Edge activator, Nanoethosomes, Transethosomes, Transdermal, Vesicular

Introduction

In current scenario transdermal delivery of bioactive molecules has become an interesting research area; however, effective transdermal drug delivery is still a challenge. Various approaches explored for transdermal delivery which overcome barrier functions of skin include electrically assisted methods (sonophoresis, iontophoresis, and electrophoresis), micro-invasive techniques, vesicular systems, and use of chemical permeation enhancers [1]. Transdermal delivery enables direct entry of bioactive molecules into systemic circulation, bypass of hepatic metabolism [2], improvement of patient compliance, and low risk of injury to the tissues [3]. A bioactive molecule should have characteristics like low molecular weight (<500 Da), high pharmacological activity, high effectiveness at low doses (5-10 mg/day), and high lipophilicity for achievement of good results following transdermal administration [4]. Various classes of drugs fulfilling these criterions are analgesics, contraceptives, antianginals, and antihypertensive drugs [5]. Vesicular system is most widely investigated approach for transdermal drug delivery nowadays. Vesicles are colloidal systems in which hydrophilic core is surrounded by amphiphilic molecules in a double layered fashion [6]. Vesicular formulations have become centre of attraction for pharmaceutical scientists to be used as effective transdermal drug carriers. Vesicular systems have capability to encapsulate wide variety of drug viz. hydrophilic, lipophilic, charged hydrophilic, and amphiphilic as well [7]. Effectiveness of a vesicular system as a carrier depends on various physicochemical characteristics like surface charge, size, elasticity, thermodynamic phase, and lamellarity. Chemical composition of vesicular systems governs these characteristics [8]. Several research reports of past a few years confirm the effectiveness of vesicular systems as transdermal drug carriers [9]. The present review gives a detailed knowledge of ethanol based vesicular carrier systems like nanoethosomes and transethosomes for efficient transdermal passage of various drugs.
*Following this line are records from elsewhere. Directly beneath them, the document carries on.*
/-- What the next pass of a matrix instruction does with tiles. -/
def tileUse (words : List Nat) : Instr → Option TileUse
  | .mma _ d _ _ _ _ _ _ new => some ⟨d.toNat, words, new, true⟩
  | .mmas _ d _ _ _ _ _ _ new _ _ => some ⟨d.toNat, words, new, true⟩
  | .azero _ d _ => some ⟨d.toNat, words, true, true⟩
  | .ald _ _ d _ _ _ => some ⟨d.toNat, words, true, true⟩
  | .ast _ _ _ _ c _ _ _ _ => some ⟨c.toNat, words, false, false⟩
  | .amov _ _ _ c => some ⟨c.toNat, words, false, false⟩
  | .qtile _ _ _ _ c _ _ => some ⟨c.toNat, words, false, false⟩
  | _ => none

/-- A matrix instruction that uses tiles: it waits while it must, before its tile is looked at (R279). `bad` is its illegal
uses. -/
def State.matrixIssue (s : State) (i : Instr) (u : TileUse) (bad : State → Bool) (act : State → State) : State :=
  s.issueIf i .pt (fun s => !s.tileWait s.cur u && bad s) fun s =>
    if s.tileWait s.cur u then s.stall (.matrix u.name u.words u.fresh u.make) else act s

/-- Its tiles taken and its busy cycles queued; `batch` is the open batch plus 1, or 0. -/
def State.queueMatrix (s : State) (u : TileUse) (batch busy : Nat) : State :=
  let phys := (s.roomFor s.cur u).getD []
  { s.onQuad s.cur.core s.cur.quad fun q =>
      { q with mtxq := q.mtxq ++ [⟨s.cur.uid, batch, busy, (s.tileNos s.cur u).map (·.2)⟩], phys := phys } with
    nextId := s.nextId + u.words.length }

/-! ### MMA and MMAS (R282 to R290) -/

/-- An illegal use of an MMA: a tile of the other type, metadata out of range, a descriptor that is none. -/
def mmaIllegal (t : Team) (words : List Nat) (name : Nat) (desc : Option (BitVec 6)) (af bf : MFmt) (new badPos : Bool) : Bool :=
  (!new && words.any fun w => ((t.bound name w).map (·.int)).getD (MFmt.isInt af) != MFmt.isInt af) || badPos
    || desc.any fun r => (readDesc af bf (t.rs r.toNat)).isNone

/-- A scale that an MMA would read beyond the scratchpad. -/
def scaleFault (t : Team) (words : List Nat) (desc : Option (BitVec 6)) (af bf : MFmt) (k : Nat) : Option Word :=
  (desc.bind fun r => readDesc af bf (t.rs r.toNat)).bind fun d =>
    ((words.flatMap (scaleReads d k)).find? fun o => decide (t.d.scratch ≤ o)).map (BitVec.ofNat 32 ·)

/-- The common part of MMA and MMAS: `rows` gives a word's row of A as its pass reads it. -/
def State.mmaRun (s : State) (i : Instr) (d b : Reg) (desc : Option (BitVec 6)) (pm1 : BitVec 3) (af bf : MFmt)
    (new : Bool) (nq k : Nat) (badPos : Team → Nat → Bool) (rows : Team → Nat → Nat → List (Nat × Nat))
    (busy : Nat → Nat) : State :=
  let use : TileUse := ⟨d.toNat, passWords s.settle.cur i .pt, new, true⟩
  s.matrixIssue i use (fun s =>
      mmaIllegal s.cur (passWords s.cur i .pt) d.toNat desc af bf new
        ((passWords s.cur i .pt).zipIdx.any fun wk => badPos (s.cur.view (s.now + wk.2)) wk.1)) fun s =>
    let ws := use.words.zipIdx
    let view := fun (n : Nat) => s.cur.view (s.now + n)
    match scaleFault s.cur use.words desc af bf k with
    | some x => s.trapAll i 0x06 x
    | none =>
      let bd := desc.bind fun r => readDesc af bf (s.cur.rs r.toNat)
      let nos := s.tileNos s.cur use
      let one := fun (acc : Team × Word) (wk : Nat × Nat) =>
        let v := view wk.2
        let sc := match bd with
          | some x => s.scales x k wk.1
          | none => ⟨none, none, 8⟩
        let clean := Tile.fresh ((nos.lookup wk.1).getD 0) (MFmt.isInt af)
        let t0 := if new then clean else (acc.1.bound d.toNat wk.1).getD clean
        let r := mmaTile af bf (pm1.toNat + 1) sc ((List.range 16).map (rows v wk.1))
          ((List.range 16).map (fragRow v b.toNat wk.1 (MFmt.width bf) nq)) t0
        (acc.1.setTile d.toNat wk.1 r.1, acc.2 ||| r.2)
      let r := ws.foldl one (s.cur, (0 : Word))
      let t := { r.1 with fpstat := r.1.fpstat ||| r.2, opened := true }
      State.retire { s.queueMatrix use (s.cur.batch + 1) (busy ws.length) with cur := t } i ws.length

/-- MMA (R282). -/
def execMma (dly : BitVec 3) (d a b : Reg) (desc : Option (BitVec 6)) (pm1 : BitVec 3) (af bf : MFmt) (new : Bool)
    (s : State) : Host.Outcome State Fault Refusal :=
  .next <| s.mmaRun (.mma dly d a b desc pm1 af bf new) d b desc pm1 af bf new 8 (512 / MFmt.width af) (fun _ _ => false)
    (fun t w r => (fragRow t a.toNat w (MFmt.width af) 8 r).zipIdx.map fun x => (x.2, x.1)) (fun n => 4 * n)

/-- Busy cycles of an MMAS over `n` words (R288). -/
def mmasBusy (sn : SpN) (n : Nat) : Nat :=
  match sn with
  | .n12 => 3 * n
  | .n8 => 2 * n
  | .n6 => ceilDiv (3 * n) 2

/-- A stored value of zero adds no term (R281). -/
def storedZero (f : MFmt) (x : Nat) : Bool :=
  if MFmt.isInt f then x == 0
  else
    match ((MFmt.fmt f).elem x).val with
    | .fin _ m _ => m == 0
    | .inf _ | .nan _ => false

/-- MMAS (R281, R282): A holds N values of every 24. -/
def execMmas (dly : BitVec 3) (d a b : Reg) (desc : Option (BitVec 6)) (pm1 : BitVec 3) (af bf : MFmt) (new : Bool)
    (n : SpN) (mreg : BitVec 6) (s : State) : Host.Outcome State Fault Refusal :=
  let row := fun (t : Team) (w r : Nat) => sparseRow t a.toNat mreg.toNat w (MFmt.width af) (SpN.n n) r
  .next <| s.mmaRun (.mmas dly d a b desc pm1 af bf new n mreg) d b desc pm1 af bf new 12 (768 / MFmt.width af)
    (fun t w => (List.range 16).any fun r => (row t w r).any fun x => decide (23 < x.2.1))
    (fun t w r => ((row t w r).filter fun x => !storedZero af x.2.2).map fun x => (x.1 + x.2.1, x.2.2)) (mmasBusy n)

/-! ### AZERO, ALD, AST, AMOV (R291 to R295) -/

/-- AZERO: the name bound to a fresh tile in every word. -/
def execAzero (dly : BitVec 3) (d : Reg) (int : Bool) (s : State) : Host.Outcome State Fault Refusal :=
  let i := Instr.azero dly d int
  let use : TileUse := ⟨d.toNat, passWords s.settle.cur i .pt, true, true⟩
  .next <| s.matrixIssue i use (fun _ => false) fun s =>
    let t := (s.tileNos s.cur use).foldl (fun (t : Team) w => t.setTile d.toNat w.1 (Tile.fresh w.2 int)) s.cur
    State.retire { s.queueMatrix use 0 use.words.length with cur := t } i use.words.length

/-- The addresses of a word's elements: row stride `st`, `n` bytes an element (R292, R293); elements are named
256 × word + index. -/
def tileAddrs (base : DWord) (st : Word) (n w : Nat) : List (Nat × DWord) :=
  (List.range 256).map fun e =>
    (256 * w + e, base + BitVec.ofNat 64 ((16 * w + e / 16) * st.toNat + n * (e % 16)))

/-- The words of an ALD or AST checked one after another: the machine, the words that go on with their requests,
the elements held on recoverable faults, and the first trap of each other word, for all its active lanes (R295). -/
structure TileLook where
  st : State
  ok : List Req
  hits : List Hit
  held : List (Nat × DWord × Nat)
  rest : List (Nat × DWord)
  dead : Option (Dead × DWord)
  viol : Option (Bool × DWord × Nat)
  deriving DecidableEq, Repr

/-- Records joined by cause. -/
def joinHit (hs : List Hit) (h : Hit) : List Hit :=
  if hs.any fun x => x.cause = h.cause then hs.map fun x => if x.cause = h.cause then { x with mask := x.mask ||| h.mask } else x
  else hs ++ [h]

/-- The words checked: a misaligned base or stride first (R292, R293); a word with a recoverable fault is held whole. -/
def State.tileLook (s : State) (k : AccKind) (base : DWord) (st : Word) (n : Nat) (words : List Nat) : TileLook :=
  words.foldl (fun (a : TileLook) w =>
    let es := tileAddrs base st n w
    let lanes := maskOf (wordLanes s.cur.mask w)
    match es.find? fun x => x.2.toNat % n != 0 with
    | some x => { a with hits := joinHit a.hits ⟨0x05, lo32 x.2, lanes⟩ }
    | none =>
      let lk := a.st.look k n es
      let b := { a with st := lk.st, dead := a.dead.or lk.dead, viol := a.viol.or lk.viol }
      match lk.hits, lk.held with
      | h :: _, _ => { b with hits := joinHit a.hits { h with mask := lanes } }
      | [], [] => { b with ok := a.ok ++ lk.ok }
      | [], fs => { b with held := a.held ++ fs, rest := a.rest ++ lk.ok.map fun r => (r.lane, r.spot.va) })
    ⟨s, [], [], [], [], none, none⟩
Part A: Nanoethosomes as Transdermal Drug Carriers

Nanoethosomes are nanosized lipid based vesicular carriers having high concentration of ethanol used for deeper skin permeation of bioactive molecules [10]. The main components of nanoethosomes are phospholipids, ethanol, and water. Presence of high amount of ethanol in their structure differentiates them from other vesicular systems and also helps to release encapsulated material into basal skin layer and blood circulation [11]. First time development of ethosomes was carried out by Touitou in 1996 for skin permeation enhancement [12]. Figure 1 gives structural elucidation of nanoethosomes. Nanoethosomes are soft and malleable in nature. Size of nanoethosomes lies in nanometer range; although, it is dependent on phospholipid concentration used [10]. High alcohol content in nanoethosomes may be another factor for their reduced size compared to liposomes prepared under same conditions. Ethanol gives a net negative charge on vesicle surface promoting its size reduction [13]. Nanoethosomes penetrate through intercellular pathway in the stratum corneum (Figure 2) [4].

Advantages of nanoethosomes as transdermal drug carrier

Pharmaceutically adequate excipients are used in formulation of nanoethosomes. Their scaling up is simple and less elaborative procedures are involved in their manufacturing [14]. Nanoethosomes are biodegradable in nature and high alcohol content gives a negative charge to them restricting their vesicular size low; leading to high penetration and enhanced bioavailability of bioactive molecules [15]. Nanoethosomes show high encapsulation efficiency for wide variety of molecules including lipophilic drugs [16]. Drug loaded nanoethosomes can be easily dispersed in cream or gel; therefore, providing high patient compliance compared to electrically assisted techniques like iontophoresis [17]. Ethosomes involve less toxicity concerns due to well acknowledged toxicity profiling of formulation ingredients in the scientific literature [18].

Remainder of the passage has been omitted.